■ **Description of the task**
Beginning at the line containing "def dropAtIngress (id", print every line until the records end, keeping each exactly as it is.

■ **Stored items**
<<<<

-- ==== Sys2Proof/Machine/Frames.lean ====
section
/-! DEFINITION. Frames and what every stage does with them: metadata, fates, drops, capture, header and trace records
(spec/01, 06, 08, 11, 12). -/

namespace Sys2Proof.Machine

/-! ## Frames and metadata (R193) -/

def State.frame? (s : State) (id : Nat) : Option Frame := s.palm.frames.at? id
def State.putFrame (s : State) (id : Nat) (f : Frame) : State :=
  { s with palm := { s.palm with frames := s.palm.frames.enter id f } }
def State.replica? (s : State) (id : Nat) : Option Replica := s.palm.replicas.at? id
def State.putReplica (s : State) (id : Nat) (r : Replica) : State :=
  { s with palm := { s.palm with replicas := s.palm.replicas.enter id r } }

/-- An effect on a frame that is in the device. -/
def State.onFrame (s : State) (id : Nat) (f : Frame → State → State) : State :=
  match s.frame? id with
  | some x => f x s
  | none => s
/-- An effect on a replica, with its frame. -/
def State.onReplica (s : State) (id : Nat) (f : Replica → Frame → State → State) : State :=
  match s.replica? id with
  | some r => (match s.frame? r.frame with | some x => f r x s | none => s)
  | none => s

/-- Metadata bytes from `off`, as a number. -/
def mdGet (md : List Byte) (off n : Nat) : Nat := leVal (slice md off n)
/-- Bytes written into a list from `off`. -/
def overwrite (bs : List Byte) (off : Nat) (new_ : List Byte) : List Byte :=
  (List.range bs.length).map fun i => if off ≤ i ∧ i < off + new_.length then new_.getD (i - off) 0 else bs.getD i 0
def mdPut (md : List Byte) (off n v : Nat) : List Byte := overwrite md off (leBytes n v)

/-- The fields of R193. -/
def Frame.stamp (f : Frame) : T80 := mdGet f.md 0 8 * nsUnits + mdGet f.md 8 2
def Frame.tq (f : Frame) : Nat := mdGet f.md 0x0A 1 % 16
def Frame.bank (f : Frame) : Nat := mdGet f.md 0x0A 1 / 16 % 2
def Frame.pre (f : Frame) : Nat := mdGet f.md 0x14 1 % 8
def Frame.cls (f : Frame) : Nat := mdGet f.md 0x35 1 % 8
def Frame.put (f : Frame) (off n v : Nat) : Frame := { f with md := mdPut f.md off n v }
/-- CTRL's bits. -/
def Frame.ctrl (f : Frame) (b : Nat) : Bool := (mdGet f.md 0x42 1).testBit b
def Frame.flag (f : Frame) (b : Nat) : Frame := { f with flags := putBit f.flags b true }
/-- The slice of its ingress pipeline. -/
def Frame.slice (f : Frame) : Nat := sliceOf f.port

/-- A stage stamp of a traced frame (R400), the first one kept. -/
def Frame.mark (f : Frame) (stage : Nat) (t : T80) : Frame :=
  if f.traced && (f.stamps.at? stage).isNone then { f with stamps := f.stamps.enter stage t } else f

/-- A frame leaves the device; one whose tail is still to come is remembered for the verdict's counts (R391). -/
def State.dropFrame (s : State) (id : Nat) : State :=
  let tails := match s.palm.frames.at? id with
    | some f =>
      if f.verdict.isNone && !f.reply then s.palm.tails.enter id ⟨f.port, f.bytes, f.stamp, if f.learnOk then f.learn else none⟩
      else s.palm.tails
    | none => s.palm.tails
  { s with palm := { s.palm with
      frames := s.palm.frames.del id
      tails := tails } }

/-! ## Capture, header and trace records -/

/-- What the records of a frame's fate say of its replica; absent for a frame dropped before queue assignment. -/
structure Fate where
  at_ : T80
  outPort : Nat := 0xFFFF
  queue : Nat := 0xF
  cls : Nat
  reason : Nat := 0
  egress : Option (T80 × Nat) := none
  flags : Nat := 0
  depth : Nat := 0
  sent : List Byte := []
  /-- The metadata as the replica's egress program has left it; the frame's own before one. -/
  md : Option (List Byte) := none
  /-- Recorded as a frame dropped at ingress (R270, R277, R34). -/
  unported : Bool := false
  deriving DecidableEq, Repr

/-- The frame as its replica saw it. -/
def Frame.seenBy (f : Frame) (x : Fate) : Frame := match x.md with | some m => { f with md := m } | none => f
/-- R360, R363: the capture record of a fate. -/
def Frame.record (f : Frame) (x : Fate) : FrameRec :=
  { ingress := f.stamp, tq := f.tq, cls := x.cls, queue := x.queue, inPort := f.port, outPort := if x.unported then 0xFFFF else x.outPort
    length := f.bytes.length, session := mdGet f.md 0x30 2, seq := mdGet f.md 0x38 8, egress := x.egress
    flags := x.flags, reason := x.reason, generation := mdGet f.md 0x10 4, htLast := mdGet f.md 0x15 1
    mcCode := mdGet f.md 0x16 1, capture := f.ctrl 1, bytes := f.bytes }

/-- The page of a header ring (R287). -/
def hrPage (h : Nat) : Nat := 0xD0 + h
/-- HDR_LEN in bytes. -/
def State.hdrLen (s : State) (h : Nat) : Nat :=
  match s.rd (hrPage h) F.hr_HR_CFG_HDR_LEN with | 0 => 32 | 1 => 96 | _ => 224
def State.hring (s : State) (h : Nat) : HRing := s.palm.rings.val {} h
def State.putHring (s : State) (h : Nat) (r : HRing) : State :=
  { s with palm := { s.palm with rings := s.palm.rings.put {} h r } }

/-- R274: a frame's fate matches a header ring. -/
def State.ringMatches (s : State) (h : Nat) (f : Frame) (x : Fate) : Bool :=
  let pg := hrPage h
  let ev := s.rd pg F.hr_HR_CFG_EVENTS
  let port := if s.on pg F.hr_HR_CFG_PORT_IS_EGRESS then x.outPort else f.port
  s.on pg F.hr_HR_CFG_ENABLE && (s.rd pg F.hr_HR_CFG_CLASS_MASK).testBit x.cls &&
    (s.on pg F.hr_HR_CFG_PORT_ANY || s.rd pg F.hr_HR_CFG_PORT == port) &&
    (ev.testBit 0 || ev.testBit 1 && x.flags.testBit 3 || ev.testBit 2 && x.flags.testBit 6 || ev.testBit 3 && x.flags.testBit 2)

/-- R275: a header record. -/
def State.headerRec (s : State) (h : Nat) (f : Frame) (x : Fate) (seq : Nat) : List Byte :=
  let b (n : Nat) (v : Nat) : Nat := if x.flags.testBit n then v else 0
  let bytes := if s.on (hrPage h) F.hr_HR_CFG_PORT_IS_EGRESS then x.sent else f.bytes
  leBytes 8 (f.stamp / nsUnits) ++ leBytes 2 (f.stamp % nsUnits) ++
    leBytes 1 (f.tq + b 4 16 + b 6 32 + b 2 64 + b 3 128) ++ leBytes 1 (x.cls + b 5 8) ++ leBytes 2 f.port ++
    leBytes 2 x.outPort ++ leBytes 2 (sat 16 f.bytes.length) ++ leBytes 1 x.reason ++ leBytes 1 x.queue ++
    leBytes 4 (if x.flags.testBit 3 then 0 else match x.egress with | some e => sat 32 (t80Sub e.1 f.stamp / 256) | none => 0) ++
    leBytes 4 x.depth ++ leBytes 4 seq ++ slice bytes 0 (s.hdrLen h)

/-- R274: an ingress ring, which a frame matches once, whichever of its replicas' fates it matches by. -/
def State.metAgain (s : State) (h : Nat) (f : Frame) : Bool :=
  !s.on (hrPage h) F.hr_HR_CFG_PORT_IS_EGRESS && f.ringsMet.contains h

/-- R274, R276: a matching frame, sampled, writes its record into the on-die share, or loses it where that is full. -/
def headerRing (h : Nat) (f : Frame) (x : Fate) (s : State) : State :=
  let pg := hrPage h
  if !s.ringMatches h f x || s.metAgain h f then s
  else
    let r := s.hring h
    let r1 := { r with matched := r.matched + 1 }
    if (r.matched + 1) % 2 ^ s.rd pg F.hr_HR_CFG_SAMPLE_LOG2 ≠ 0 then s.putHring h r1
    else
      let rec_ := s.headerRec h f x (r.seq % 2 ^ 32)
      let used := (r.onDie.map List.length).sum
      let r2 := { r1 with seq := r.seq + 1 }
      if used + rec_.length > 1024 * s.rd pg F.hr_HR_CFG_ONDIE_KIB then
        ((s.putHring h r2).bump pg F.hr_HR_STATUS_LOST_BURST).vector (224 + h)
      else ((s.putHring h { r2 with onDie := r.onDie ++ [rec_] }).count 0x0A0D 0).vector (224 + h)

/-- The trace page of a slice (R405). -/
def trcPage (slice : Nat) : Nat := 0xE0 + slice

/-- R400: stage k minus stage 0 in 1/256 ns. -/
def stageDelta (base : T80) (t : Option T80) : Nat :=
  match t with
  | some x => min (t80Sub x base / 256) 0xFFFFFFFE
  | none => 0xFFFFFFFF

/-- R400, R401: the trace record of a tagged frame, written to its slice's ring or discarded. -/
def writeTrace (f : Frame) (x : Fate) (s : State) : State :=
  let sl := f.slice
  let pg := trcPage sl
  let b (n v : Nat) : Nat := if x.flags.testBit n then v else 0
  let seq := s.palm.traceSeq.val 0 sl
  let bytes := leBytes 8 (f.stamp / nsUnits) ++ leBytes 2 (f.stamp % nsUnits) ++
    leBytes 1 (f.tq + 16 * (match x.egress with | some e => e.2 % 16 | none => 0xF)) ++
    leBytes 1 (x.cls + 8 * x.queue) ++ leBytes 2 f.port ++ leBytes 2 x.outPort ++ leBytes 2 (sat 16 f.bytes.length) ++
    leBytes 1 x.reason ++ leBytes 1 (b 3 1 + b 4 2 + b 8 4 + b 9 8 + b 5 16 + b 2 32) ++ leBytes 4 x.depth ++
    leBytes 4 (mdGet f.md 0x10 4) ++ leBytes 4 seq ++
    ([1, 2, 3, 4, 5, 6].flatMap fun k => leBytes 4 (stageDelta f.stamp (f.stamps.at? k))) ++
    leBytes 4 (stageDelta f.stamp (x.egress.map (·.1))) ++ leBytes 1 (mdGet f.md 0x15 1) ++ leBytes 3 0
  let s0 := { s with palm := { s.palm with traceSeq := s.palm.traceSeq.put 0 sl ((seq + 1) % 2 ^ 32) } }
  let l := s.rd pg F.trc_TR_LOG2
  let size := 2 ^ (if 12 ≤ l ∧ l ≤ 30 then l else 12)
  let base := s.rd pg F.trc_TR_BASE * 256
  let tail := s.rd pg F.trc_TR_TAIL
  let ok := s.inRegion 3 base size
  if ok && ringFits size (s.rd pg F.trc_TR_HEAD) tail 64 then
    (((s0.ringWrite base size tail bytes).wr pg F.trc_TR_TAIL ((tail + 64) % size)).count 0x0A0B 0).vector (160 + sl)
  else
    let s1 := ((s0.bump pg F.trc_TRACE_LOST).raise 0xB0 2).vector (160 + sl)
    if ok then s1 else s1.raise 0x340 1

/-- R357, R275, R400: the fate of a frame, or of one replica, is known: its capture, header and trace records. -/
def settle (id : Nat) (x : Fate) (trace : Bool) (s : State) : State :=
  s.onFrame id fun f s =>
    let g := f.seenBy x
    let s1 := formFrame (g.record x) x.at_ s
    let s2 := (List.range 16).foldl (fun t h => headerRing h g x t) s1
    let s3 := if f.traced && trace then writeTrace g x s2 else s2
    s3.putFrame id { f with
      ringsMet := ((List.range 16).filter fun h => f.ringsMet.contains h || s.ringMatches h g x)
      traced := f.traced && !trace }

/-- R274: the fate of a further replica of a frame that is recorded once: an egress ring takes it all the same. -/
def ringsOnly (id : Nat) (x : Fate) (s : State) : State :=
  s.onFrame id fun f s =>
    ((List.range 16).filter fun h => s.on (hrPage h) F.hr_HR_CFG_PORT_IS_EGRESS).foldl (fun t h => headerRing h (f.seenBy x) x t) s

/-! ## Drops (R355, R391, R392) -/

/-- R392, R391: a drop counted on its slice page and as RX_DROPS of the ingress port; a retransmission reply has no
ingress port to count it. -/
def countDrop (f : Frame) (reason : Nat) (queuedAt : Option Nat) (s : State) : State :=
  let s1 := match queuedAt with
    | none => (s.count 0x030B f.slice).count (0x0400 + reason) f.slice
    | some p => (s.count 0x0504 (sliceOf p)).count (0x0600 + reason) (sliceOf p)
  if f.flags.testBit 7 then s1 else s1.count 0x0108 f.port

/-- A frame dropped at ingress, before any queue: its DROPPED record with no egress port, its counts, and its end. -/
def dropAtIngress (id reason : Nat) (s : State) : State :=
  s.onFrame id fun f s =>
    let g := { (f.flag 3) with md := f.md }
    let s1 := settle id { at_ := s.now, cls := f.cls, reason := reason, flags := g.flags } true (countDrop f reason none s)
    s1.dropFrame id

end Sys2Proof.Machine
end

>>>>

■ **Exercise result**
def dropAtIngress (id reason : Nat) (s : State) : State :=
  s.onFrame id fun f s =>
    let g := { (f.flag 3) with md := f.md }
    let s1 := settle id { at_ := s.now, cls := f.cls, reason := reason, flags := g.flags } true (countDrop f reason none s)
    s1.dropFrame id

end Sys2Proof.Machine
end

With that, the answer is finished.